Hypothetic example: let's say you are a low-level programmer and you are working on a piece of code that leverages SIMD (either directly via intrinsics or indirectly via compiler vectorization) . Your primary platform is x86 and you want to support both SSE and AVX hardware platforms. Older CPUs with SSE support can do at most two 128-bit SIMD operations per cycle. Let's say you algorithm needs to compute a sum of a long vector, so in your SSE path are repeatedly fetching 128-bit values and adding them to an accumulator. You do some profiling and find out that your code is pretty much optimal — the bottleneck are loads from L1D as well as the vector units. You are happy with your result.

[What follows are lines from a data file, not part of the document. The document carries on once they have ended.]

-- ==== Sys2Proof/Syntax.lean ====
section
/-! DEFINITION. The eight operations, one constructor per row of spec/opcode_table.json (30_encoding.md R58). -/

namespace Sys2Proof

/-- An operation of the sequencer with its operand. The operand is the 4-bit field `arg` (30_encoding.md R59). -/
inductive Instr where
  /-- INIT, word 0x10 (40_accumulate.md R70). -/
  | init
  /-- LDB, word 0x20 (40_accumulate.md R71). -/
  | ldb
  /-- BZ t, words 0x30 to 0x3F; `t` is an absolute control store address (42_control.md R91). -/
  | bz (t : Nibble)
  /-- MAD, word 0x40 (40_accumulate.md R72). -/
  | mad
  /-- BR t, words 0x50 to 0x5F; `t` is an absolute control store address (42_control.md R92). -/
  | br (t : Nibble)
  /-- FOLD i, words 0x61 to 0x67; `i` is the stage number, legal from 1 to 7 (41_fold.md R80). -/
  | fold (i : Nibble)
  /-- FIN, word 0x70 (41_fold.md R81). -/
  | fin
  /-- HALT, word 0x80 (42_control.md R93). -/
  | halt
  deriving DecidableEq, Repr

end Sys2Proof
end

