-- ==== Sys2Proof/Machine/Step.lean ====
section
/-! DEFINITION. The step of the machine (43_hash_run.md R103). -/

namespace Sys2Proof.Machine

/-- One step: the coming boundary's host input is consumed, the host's writes are done, and the boundary happens. -/
def step (s : State) : Host.Outcome State Fault Refusal :=
  hostThenBoundary s.hostInput s.dropInput

/-- `s` with the word `w` (its low `nbits` bits) in the control store at PC, a run in progress (STATUS = RUN) and an idle host
at the coming boundary, so that the very next step fetches and performs that word. PROG is a parameter of the model
(30_encoding.md R55; log 2): the placing stands for taking another image. -/
def State.withFetchWord (s : State) (nbits w : Nat) : State :=
  { s with
    prog := s.prog.set s.pc.toNat (BitVec.ofNat 8 (w % 2 ^ nbits)) s.pc.isLt
    status := Status.run
    inputs := HostInput.idle :: s.inputs }

end Sys2Proof.Machine
end

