theorem witness_BranchToItselfHangs :
    hangState.status.busy = true ∧ decode (hangState.prog[hangState.pc.toNat]'hangState.pc.isLt) = .ok (.br hangState.pc) ∧
      hangState.quietFor 3 = true := by decide
theorem witness_OperationsWriteOnlyTheirRow :
    (∃ t, exec .halt (running 13#4 0#64 0#8 0) = .next t) ∧ ∃ t, exec .mad (running 3#4 0#64 0#8 0) = .next t :=
  ⟨⟨_, rfl⟩, ⟨_, rfl⟩⟩
theorem witness_OnlyLdbReadsMemoryAndOnlyAtThePointer :
    Memory.read [(9, 1#8)] (running 1#4 0#64 0#8 5).ptr = (running 1#4 0#64 0#8 5).mem.read (running 1#4 0#64 0#8 5).ptr ∧
      ∃ t, exec .ldb (running 1#4 0#64 0#8 5) = .next t := ⟨by decide, _, rfl⟩
theorem witness_TheCoreNeverWritesMemory :
    (∃ t, step fillState = .next t) ∧ (∃ t, step (running 3#4 0#64 0#8 0) = .next t) ∧
      (running 3#4 0#64 0#8 0).status.busy = true ∧ ∀ b, (4, b) ∉ fillState.hostInput.fill :=
  ⟨⟨_, rfl⟩, ⟨_, rfl⟩, rfl, by decide⟩
theorem witness_HostWritesLandInTheInputMemory :
    fillState.Inv ∧ fillState.status.busy = false ∧ fillState.hostLawful = true := by decide
theorem witness_RegistersChangeOnlyByTheirWriters :
    (∃ t, step (running 0#4 0#64 0#8 0) = .next t ∧ t.acc ≠ (running 0#4 0#64 0#8 0).acc) ∧
    (∃ t, step { running 1#4 0#64 1#8 5 with inputs := [⟨false, false, 0, []⟩] } = .next t ∧ t.c ≠ 1#8) ∧
    (∃ t, step (running 3#4 0#64 1#8 5) = .next t ∧ t.ptr ≠ 5) ∧
    (∃ t, step (running 12#4 1#64 1#8 5) = .next t ∧ t.result ≠ 0#8) ∧
    (∃ t, step startState = .next t ∧ t.ptr ≠ startState.ptr) ∧ startState.hostInput.rst = false :=
  ⟨⟨_, rfl, by decide⟩, ⟨_, rfl, by decide⟩, ⟨_, rfl, by decide⟩, ⟨_, rfl, by decide⟩, ⟨_, rfl, by decide⟩, rfl⟩
theorem witness_CausesAreRaisedExactlyAsTheTableSays :
    (running 3#4 0#64 1#8 65535).Inv ∧ (running 3#4 0#64 1#8 65535).Running ∧
      ∃ t, step (running 3#4 0#64 1#8 65535) = .next t ∧ t.status.cause = 2#2 := ⟨by decide, by decide, _, rfl, by decide⟩
theorem witness_FaultEntryIsPrecise :
    (running 14#4 0#64 0#8 0).status.fault = false ∧ ∃ t, step (running 14#4 0#64 0#8 0) = .next t ∧ t.status.fault = true :=
  ⟨rfl, _, rfl, rfl⟩
theorem witness_FaultIsStickyUntilReset :
    faultedState.status.busy = false ∧ faultedState.status.fault = true ∧ (∀ inp ∈ faultedState.inputs.take 2, inp.rst = false) ∧
      faultedState.status.legal = true ∧ ∃ t, runSteps 2 faultedState = .next t := ⟨rfl, rfl, by decide, by decide, _, rfl⟩
theorem witness_StatusMovesOnlyAlongTheFourStates :
    (State.reset.status.word = 0b00000#5 ∧ ∃ t, step State.reset = .next t) ∧
    ((running 13#4 0#64 0#8 0).status.word = 0b00001#5 ∧ ∃ t, step (running 13#4 0#64 0#8 0) = .next t) ∧
    (faultedState.status.word = 0b10100#5 ∧ faultedState.hostInput.rst = false ∧ ∃ t, step faultedState = .next t) ∧
    (({ startState with status := Status.ended } : State).status.word = 0b00010#5 ∧
      ∃ t, step { startState with status := Status.ended } = .next t) ∧
    (resetInput.hostInput.rst = true ∧ resetInput.status.word = 0b00001#5 ∧ ∃ t, step resetInput = .next t) :=
  ⟨⟨by decide, _, rfl⟩, ⟨by decide, _, rfl⟩, ⟨by decide, rfl, _, rfl⟩, ⟨by decide, _, rfl⟩, ⟨rfl, by decide, _, rfl⟩⟩
theorem witness_EveryStepKeepsTheInvariant : fillState.Inv ∧ ∃ t, step fillState = .next t := ⟨by decide, _, rfl⟩
theorem witness_InputStringEndsBeforeTheFirstZero : startState.cstr 0x10 = some [0x61#8, 0x62#8] := by decide
theorem witness_LoopInvariantOfTheCanonicalRun :
    startState.cstr 0x10 = some [0x61#8, 0x62#8] ∧ 2 ≤ [0x61#8, 0x62#8].length ∧ startState.StartsCanonicalRun 0x10 (4 * 2 + 1) := by
  decide
theorem witness_CanonicalRunComputesTheHash :
    startState.cstr 0x10 = some [0x61#8, 0x62#8] ∧ startState.StartsCanonicalRun 0x10 (4 * [0x61#8, 0x62#8].length + 12) ∧
      1 ≤ 20 ∧ 20 ≤ 4 * [0x61#8, 0x62#8].length + 12 := by decide
theorem witness_UnterminatedRunEndsInInputOverrun :
    unterminatedState.cstr 0 = none ∧
      unterminatedState.StartsCanonicalRun 0 (4 * (2 ^ unterminatedState.aw - 1 - 0) + 4) ∧
      1 ≤ 8 ∧ 8 ≤ 4 * (2 ^ unterminatedState.aw - 1 - 0) + 4 := by decide
theorem witness_CanonicalRunNeverHangs :
    startState.StartsCanonicalRun 0x10 (4 * (2 ^ startState.aw - 1) + 12) := by decide
theorem witness_CanonicalRunReadsEachAddressOnce :
    startState.cstr 0x10 = some [0x61#8, 0x62#8] ∧ startState.StartsCanonicalRun 0x10 (4 * [0x61#8, 0x62#8].length + 12) := by decide
theorem witness_ResultDependsOnTheInputStringAlone :
    startState.cstr 0x10 = some [0x61#8, 0x62#8] ∧
      ({ startState with mem := [(1, 0x61#8), (2, 0x62#8), (4, 9#8)], acc := 5#64, inputs := [⟨false, true, 1, []⟩] } : State).cstr 1 =
        some [0x61#8, 0x62#8] ∧
      startState.StartsCanonicalRun 0x10 (4 * [0x61#8, 0x62#8].length + 12) ∧
      ({ startState with mem := [(1, 0x61#8), (2, 0x62#8), (4, 9#8)], acc := 5#64, inputs := [⟨false, true, 1, []⟩] } : State).StartsCanonicalRun
        1 (4 * [0x61#8, 0x62#8].length + 12) := by decide
theorem witness_EmbeddedZeroTruncatesTheInput :
    (∀ ch ∈ [0x61#8], ch ≠ 0#8) ∧ 0x10 + [0x61#8].length < 2 ^ startState.aw ∧
      Memory.bytes [(0x10, 0x61#8), (0x12, 0x62#8)] 0x10 ([0x61#8].length + 1 + [0x62#8].length) = [0x61#8] ++ 0#8 :: [0x62#8] ∧
      ({ startState with mem := [(0x10, 0x61#8), (0x12, 0x62#8)] } : State).StartsCanonicalRun 0x10 (4 * [0x61#8].length + 12) := by
  decide
theorem witness_HashDoesNotDependOnTheWidth : 8 ≤ 8 := by decide
theorem witness_PinnedHashValues :
    startState.mem.read 0x20 = 0#8 ∧
      ({ startState with inputs := [⟨false, true, 0x20, []⟩] } : State).StartsCanonicalRun 0x20 12 := by decide
theorem witness_AssemblerEmitsIllegalWordsOnlyByDirective :
    (assembleOp [] (.fold 7)).toOption = some 0x67#8 ∧ ∀ v, AsmOp.fold 7 ≠ .word v := ⟨by decide, by simp⟩
theorem witness_PlacedWordIsPerformedByTheNextStep : (Instr.fold 1#4).wellFormed = true := by decide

Now the new fancy M1 CPU comes out and you decide to implement a NEON path. Now, NEON uses 128bit SIMD, sounds same as SSE, right? So you copy your SSE code, replace the basic SSE intrinsics with the NEON intrinsics, which takes you just five minutes. Code compiles, tests are passing. But then a user opens an issue telling you that their M1 is slower than an AMD CPU on your code. You close the ticket, telling the user that you already have native NEON support and they should stop drinking coolaid — the problem is that M1 is not as fast as YouTubers claim.

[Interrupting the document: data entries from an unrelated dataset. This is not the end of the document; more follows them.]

-- ==== Sys2Proof/Machine/Operands.lean ====
section
/-! DEFINITION. The operand forms: addresses and digits computed from fields and registers, and the sampled inputs of the
keyboard and the random source (spec/30_encoding.md R83, 44_keys_timers_random.md R200, R201, R209). -/

namespace Sys2Proof.Machine

/-- A 12-bit address "zero-extended to 16 bits when written to PC or I" (R83). -/
def addrWord (nnn : Addr) : Word := nnn.zeroExtend 16

/-- `nnn + V[0]`, not masked (R113). -/
def offsetTarget (nnn : Addr) (v0 : Byte) : Word := nnn.zeroExtend 16 + v0.zeroExtend 16

/-- `(I + Vx) mod 4096` (R161). -/
def indexSum (i : Word) (b : Byte) : Word := BitVec.ofNat 16 ((i.toNat + b.toNat) % 4096)

/-- `FONT_BASE + 5 * (Vx & 0x0F)`, the address of a digit's glyph (R162). -/
def glyphAddr (b : Byte) : Word := BitVec.ofNat 16 (fontBase + 5 * (b &&& 0x0F).toNat)

/-- `I + x + 1`, the index after a block transfer, not masked (R165, R166). -/
def indexAfterBlock (i : Word) (x : Nibble) : Word := i + x.zeroExtend 16 + 1

/-- The three decimal digits of a byte, hundreds first (R164). -/
def decimalDigits (b : Byte) : List Byte :=
  [BitVec.ofNat 8 (b.toNat / 100), BitVec.ofNat 8 (b.toNat / 10 % 10), BitVec.ofNat 8 (b.toNat % 10)]

/-- The values of V0 to Vx, in that order (R165). -/
def State.regsUpTo (s : State) (x : Nibble) : List Byte := s.v.toList.take (x.toNat + 1)

/-- V0 to Vx loaded from the bytes at I, I + 1, up to I + x (R166). -/
def State.loadRegsAtI (s : State) (x : Nibble) : State :=
  { s with v := Vector.ofFn fun r => if r.val ≤ x.toNat then s.readByte (s.i.toNat + r.val) else s.v[r.val] }

/-- `pressed = (V[x] <= 0x0F) and KeyDown(V[x][3:0])`, with the key levels sampled by this step (R200, R201). -/
def keyPressed (levels : BitVec 16) (b : Byte) : Bool := decide (b.toNat ≤ 0x0F) && levels.getLsbD b.toNat

/-- The value of `key_state` that a step samples: the next given one, else a free value (R200; log entry 3). -/
def State.keySample (s : State) : BitVec 16 :=
  match s.keyIn with
  | levels :: _ => levels
  | [] => Config.keyLevels s.draws

/-- The state after `key_state` has been sampled: the given value, or the free value's index, is used up. -/
def State.afterKeySample (s : State) : State :=
  match s.keyIn with
  | _ :: rest => { s with keyIn := rest }
  | [] => { s with draws := s.draws + 1 }

/-- The value of `rnd` that a step samples: the next given one, else a free value (R209; log entry 4). -/
def State.rndSample (s : State) : Byte :=
  match s.rndIn with
  | r :: _ => r
  | [] => Config.randomByte s.draws

/-- The state after `rnd` has been sampled: the given value, or the free value's index, is used up. -/
def State.afterRndSample (s : State) : State :=
  match s.rndIn with
  | _ :: rest => { s with rndIn := rest }
  | [] => { s with draws := s.draws + 1 }

end Sys2Proof.Machine
end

Here is a problem though — your NEON code still uses the assumptions of your SSE hardware. But these assumptions are not correct for M1. It has at least twice as many SIMD processing units and can do more loads from L1D per cycle. Your optimal SSE code is not optimal on M1, as it is not able to feed the hardware properly. If you would have profiled your code on a native machine, you would have seen that half of your vector units are starving for work. To fix is, you have to change your code to work on multiple SIMD values simultaneously. Maybe you want to interleave your sums and instead of x[0] + x[1] + x[2] + x[3]... do something like a = x[0] + x[1], b = x[2] + x[3], a + b — this would allow the compiler to generate code that has higher ILP. Maybe you also want to split your large vector in multipel chunks and process them simultaneously — this might help you avoid cache bank conflicts and maximize your loads. Maybe there are some other tricks to maximizing your ILP.

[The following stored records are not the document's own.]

-- ==== Sys2Proof/Decode.lean ====
section
/-! DEFINITION. Fields of a word, the decoder, the encoder and the opcode map (spec/30_encoding.md R80 to R91). -/

namespace Sys2Proof

/-! ## Fields (R81) -/

/-- `word[15:12]`, the instruction family (R81). -/
def Field.family (w : Word) : Nibble := w.extractLsb' 12 4
/-- `x = (word & 0x0F00) >> 8` (R81). -/
def Field.x (w : Word) : Nibble := w.extractLsb' 8 4
/-- `y = (word & 0x00F0) >> 4` (R81). -/
def Field.y (w : Word) : Nibble := w.extractLsb' 4 4
/-- `n = word & 0x000F` (R81). -/
def Field.n (w : Word) : Nibble := w.extractLsb' 0 4
/-- `kk = word & 0x00FF` (R81). -/
def Field.kk (w : Word) : Byte := w.extractLsb' 0 8
/-- `nnn = word & 0x0FFF` (R81). -/
def Field.nnn (w : Word) : Addr := w.extractLsb' 0 12

/-! ## The decoder (R84, R86, R90) -/

/-- Why a decoder answers no instruction. Decoding itself never faults: "the decoder returns the outcome and the step
acts on it" (R90). -/
inductive DecodeError where
  /-- The word matches no row of the opcode map (R90). Safe: the step raises the fault the spec names. -/
  | unimplementedOpcode (word : Word)
  /-- Fewer than two bytes were given; no fetch of the core does so (R80). Safe: nothing is decoded. -/
  | truncated
deriving DecidableEq, Repr

/-- Secondary dispatch of family 0x0 on kk (R84). -/
def decode0 (w : Word) : Option Instr :=
  match Field.kk w with
  | 0xE0#8 => some (.cls (Field.x w))
  | 0xEE#8 => some (.ret (Field.x w))
  | _ => none

/-- Secondary dispatch of family 0x8 on n (R84). -/
def decode8 (w : Word) : Option Instr :=
  let x := Field.x w
  let y := Field.y w
  match Field.n w with
  | 0x0#4 => some (.ldReg x y)
  | 0x1#4 => some (.orReg x y)
  | 0x2#4 => some (.andReg x y)
  | 0x3#4 => some (.xorReg x y)
  | 0x4#4 => some (.addReg x y)
  | 0x5#4 => some (.subReg x y)
  | 0x6#4 => some (.shr x y)
  | 0x7#4 => some (.subnReg x y)
  | 0xE#4 => some (.shl x y)
  | _ => none

/-- Secondary dispatch of family 0xE on kk (R84). -/
def decodeE (w : Word) : Option Instr :=
  match Field.kk w with
  | 0x9E#8 => some (.skp (Field.x w))
  | 0xA1#8 => some (.sknp (Field.x w))
  | _ => none

/-- Secondary dispatch of family 0xF on kk (R84). -/
def decodeF (w : Word) : Option Instr :=
  let x := Field.x w
  match Field.kk w with
  | 0x07#8 => some (.ldVxDt x)
  | 0x0A#8 => some (.ldVxK x)
  | 0x15#8 => some (.ldDtVx x)
  | 0x18#8 => some (.ldStVx x)
  | 0x1E#8 => some (.addI x)
  | 0x29#8 => some (.ldF x)
  | 0x33#8 => some (.ldB x)
  | 0x55#8 => some (.storeRegs x)
  | 0x65#8 => some (.loadRegs x)
  | _ => none

/-- Dispatch on the top nibble (R84); `none` is a word no row matches (R90). -/
def decodeOpt (w : Word) : Option Instr :=
  match Field.family w with
  | 0x0#4 => decode0 w
  | 0x1#4 => some (.jp (Field.nnn w))
  | 0x2#4 => some (.call (Field.nnn w))
  | 0x3#4 => some (.seByte (Field.x w) (Field.kk w))
  | 0x4#4 => some (.sneByte (Field.x w) (Field.kk w))
  | 0x5#4 => some (.seReg (Field.x w) (Field.y w) (Field.n w))
  | 0x6#4 => some (.ldByte (Field.x w) (Field.kk w))
  | 0x7#4 => some (.addByte (Field.x w) (Field.kk w))
  | 0x8#4 => decode8 w
  | 0x9#4 => some (.sneReg (Field.x w) (Field.y w) (Field.n w))
  | 0xA#4 => some (.ldI (Field.nnn w))
  | 0xB#4 => some (.jpV0 (Field.nnn w))
  | 0xC#4 => some (.rnd (Field.x w) (Field.kk w))
  | 0xD#4 => some (.drw (Field.x w) (Field.y w) (Field.n w))
  | 0xE#4 => decodeE w
  | 0xF#4 => decodeF w
  | _ => none

/-- The decoder: a pure function of the word, with a typed outcome for the words of R90. -/
def decode (w : Word) : Except DecodeError Instr :=
  match decodeOpt w with
  | some i => .ok i
  | none => .error (.unimplementedOpcode w)

/-- The word of two consecutive bytes, the byte at the lower address first and high (R54). -/
def wordOfBytes (hi lo : Byte) : Word := hi ++ lo

/-- The decoder on a list of bytes, lowest address first: the instruction and the bytes after it (R80). -/
def decodeBytes : List Byte → Except DecodeError (Instr × List Byte)
  | hi :: lo :: rest =>
    match decode (wordOfBytes hi lo) with
    | .ok i => .ok (i, rest)
    | .error e => .error e
  | _ => .error .truncated

/-! ## The encoder (R82, R86) -/

/-- Format A: `ffff nnnn nnnn nnnn` (R82). -/
def formatA (f : Nibble) (nnn : Addr) : Word := f ++ nnn

/-- Formats XK, X and Z: `ffff xxxx kkkk kkkk`, kk an immediate or the secondary key (R82). -/
def formatXK (f x : Nibble) (kk : Byte) : Word := f ++ x ++ kk

/-- Formats XY and XYN: `ffff xxxx yyyy ssss`, the low nibble an immediate, the secondary key or unused (R82). -/
def formatXY (f x y n : Nibble) : Word := f ++ x ++ y ++ n

/-- The word of an instruction, bit for bit as R82 lays out its format. Ignored bits are the ones the instruction
carries, so that `encode` gives back the word an instruction was decoded from. -/
def encode : Instr → Word
  | .cls u => formatXK 0x0 u 0xE0
  | .ret u => formatXK 0x0 u 0xEE
  | .jp nnn => formatA 0x1 nnn
  | .call nnn => formatA 0x2 nnn
  | .seByte x kk => formatXK 0x3 x kk
  | .sneByte x kk => formatXK 0x4 x kk
  | .seReg x y u => formatXY 0x5 x y u
  | .ldByte x kk => formatXK 0x6 x kk
  | .addByte x kk => formatXK 0x7 x kk
  | .ldReg x y => formatXY 0x8 x y 0x0
  | .orReg x y => formatXY 0x8 x y 0x1
  | .andReg x y => formatXY 0x8 x y 0x2
  | .xorReg x y => formatXY 0x8 x y 0x3
  | .addReg x y => formatXY 0x8 x y 0x4
  | .subReg x y => formatXY 0x8 x y 0x5
  | .shr x u => formatXY 0x8 x u 0x6
  | .subnReg x y => formatXY 0x8 x y 0x7
  | .shl x u => formatXY 0x8 x u 0xE
  | .sneReg x y u => formatXY 0x9 x y u
  | .ldI nnn => formatA 0xA nnn
  | .jpV0 nnn => formatA 0xB nnn
  | .rnd x kk => formatXK 0xC x kk
  | .drw x y n => formatXY 0xD x y n
  | .skp x => formatXK 0xE x 0x9E
  | .sknp x => formatXK 0xE x 0xA1
  | .ldVxDt x => formatXK 0xF x 0x07
  | .ldVxK x => formatXK 0xF x 0x0A
  | .ldDtVx x => formatXK 0xF x 0x15
  | .ldStVx x => formatXK 0xF x 0x18
  | .addI x => formatXK 0xF x 0x1E
  | .ldF x => formatXK 0xF x 0x29
  | .ldB x => formatXK 0xF x 0x33
  | .storeRegs x => formatXK 0xF x 0x55
  | .loadRegs x => formatXK 0xF x 0x65

/-- The two bytes of an instruction as memory holds them, lowest address first (R54). -/
def encodeBytes (i : Instr) : List Byte := [(encode i).extractLsb' 8 8, (encode i).extractLsb' 0 8]

/-! ## The opcode map (R86), the manual's table beside the dispatch above -/

/-- A row of R86: a word `w` selects it when `w & mask == value` (the spec's `match`). `build` reads its fields. -/
structure OpcodeRow where
  mask : Word
  value : Word
  build : Word → Instr

/-- `w & mask == match` (R86). -/
def OpcodeRow.selects (r : OpcodeRow) (w : Word) : Bool := w &&& r.mask == r.value

/-- The 34 rows of R86, in its order, with its match and mask values. -/
def opcodeMap : List OpcodeRow :=
  [ ⟨0xF0FF, 0x00E0, fun w => .cls (Field.x w)⟩,
    ⟨0xF0FF, 0x00EE, fun w => .ret (Field.x w)⟩,
    ⟨0xF000, 0x1000, fun w => .jp (Field.nnn w)⟩,
    ⟨0xF000, 0x2000, fun w => .call (Field.nnn w)⟩,
    ⟨0xF000, 0x3000, fun w => .seByte (Field.x w) (Field.kk w)⟩,
    ⟨0xF000, 0x4000, fun w => .sneByte (Field.x w) (Field.kk w)⟩,
    ⟨0xF000, 0x5000, fun w => .seReg (Field.x w) (Field.y w) (Field.n w)⟩,
    ⟨0xF000, 0x6000, fun w => .ldByte (Field.x w) (Field.kk w)⟩,
    ⟨0xF000, 0x7000, fun w => .addByte (Field.x w) (Field.kk w)⟩ ] ++
  [ ⟨0xF00F, 0x8000, fun w => .ldReg (Field.x w) (Field.y w)⟩,
    ⟨0xF00F, 0x8001, fun w => .orReg (Field.x w) (Field.y w)⟩,
    ⟨0xF00F, 0x8002, fun w => .andReg (Field.x w) (Field.y w)⟩,
    ⟨0xF00F, 0x8003, fun w => .xorReg (Field.x w) (Field.y w)⟩,
    ⟨0xF00F, 0x8004, fun w => .addReg (Field.x w) (Field.y w)⟩,
    ⟨0xF00F, 0x8005, fun w => .subReg (Field.x w) (Field.y w)⟩,
    ⟨0xF00F, 0x8006, fun w => .shr (Field.x w) (Field.y w)⟩,
    ⟨0xF00F, 0x8007, fun w => .subnReg (Field.x w) (Field.y w)⟩,
    ⟨0xF00F, 0x800E, fun w => .shl (Field.x w) (Field.y w)⟩ ] ++
  [ ⟨0xF000, 0x9000, fun w => .sneReg (Field.x w) (Field.y w) (Field.n w)⟩,
    ⟨0xF000, 0xA000, fun w => .ldI (Field.nnn w)⟩,
    ⟨0xF000, 0xB000, fun w => .jpV0 (Field.nnn w)⟩,
    ⟨0xF000, 0xC000, fun w => .rnd (Field.x w) (Field.kk w)⟩,
    ⟨0xF000, 0xD000, fun w => .drw (Field.x w) (Field.y w) (Field.n w)⟩,
    ⟨0xF0FF, 0xE09E, fun w => .skp (Field.x w)⟩,
    ⟨0xF0FF, 0xE0A1, fun w => .sknp (Field.x w)⟩ ] ++
  [ ⟨0xF0FF, 0xF007, fun w => .ldVxDt (Field.x w)⟩,
    ⟨0xF0FF, 0xF00A, fun w => .ldVxK (Field.x w)⟩,
    ⟨0xF0FF, 0xF015, fun w => .ldDtVx (Field.x w)⟩,
    ⟨0xF0FF, 0xF018, fun w => .ldStVx (Field.x w)⟩,
    ⟨0xF0FF, 0xF01E, fun w => .addI (Field.x w)⟩,
    ⟨0xF0FF, 0xF029, fun w => .ldF (Field.x w)⟩,
    ⟨0xF0FF, 0xF033, fun w => .ldB (Field.x w)⟩,
    ⟨0xF0FF, 0xF055, fun w => .storeRegs (Field.x w)⟩,
    ⟨0xF0FF, 0xF065, fun w => .loadRegs (Field.x w)⟩ ]

/-! ## The host's view of the decoder -/

/-- The word whose low `nbits` bits are those of `w`, the bits above them 0. Every row has 16 bits. -/
def wordOfTable (nbits w : Nat) : Word := BitVec.ofNat 16 (w % 2 ^ nbits)

/-- The bytes of a table word as memory holds them, high byte at the lower address (R54). -/
def bytesOfTable (nbits w : Nat) : List Byte :=
  [(wordOfTable nbits w).extractLsb' 8 8, (wordOfTable nbits w).extractLsb' 0 8]

/-- What the decoder reads from an instruction whose bits are `w`, numbered as spec/opcode_table.json numbers them. -/
def decodeTableWord (nbits w : Nat) : Option Instr :=
  match decodeBytes (bytesOfTable nbits w) with
  | .ok (i, _) => some i
  | .error _ => none

end Sys2Proof
end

Getting back to Stockfisch — I have no idea how their code looks like and how they use NEON. I have no idea what hardware assumptions they operate under. One would need to profile the code to figure out where the problems are, and one might need to change the algorithms (using the techniques I describe above) to get maximal performance on M1.

There is one thing I however we do know for certain, because there are plenty of low-level tests and analyses around. M1 is a real monster when it comes to SIMD performance. It is able to do a 512-bit SIMD operation per cycle (4x 128-bit vector units) with very low latency, which is comparable with AVX-512 CPUs — except on M1 you can get there with regular NEON, no need for 512-bit SIMD extensions. So if you show me a piece of SIMD-optimized software that runs significantly on M1 than on a laptop Cezanne, my first guess is that the problem is lack of SIMD ILP in the code. This would be my guess for Stockfish as well.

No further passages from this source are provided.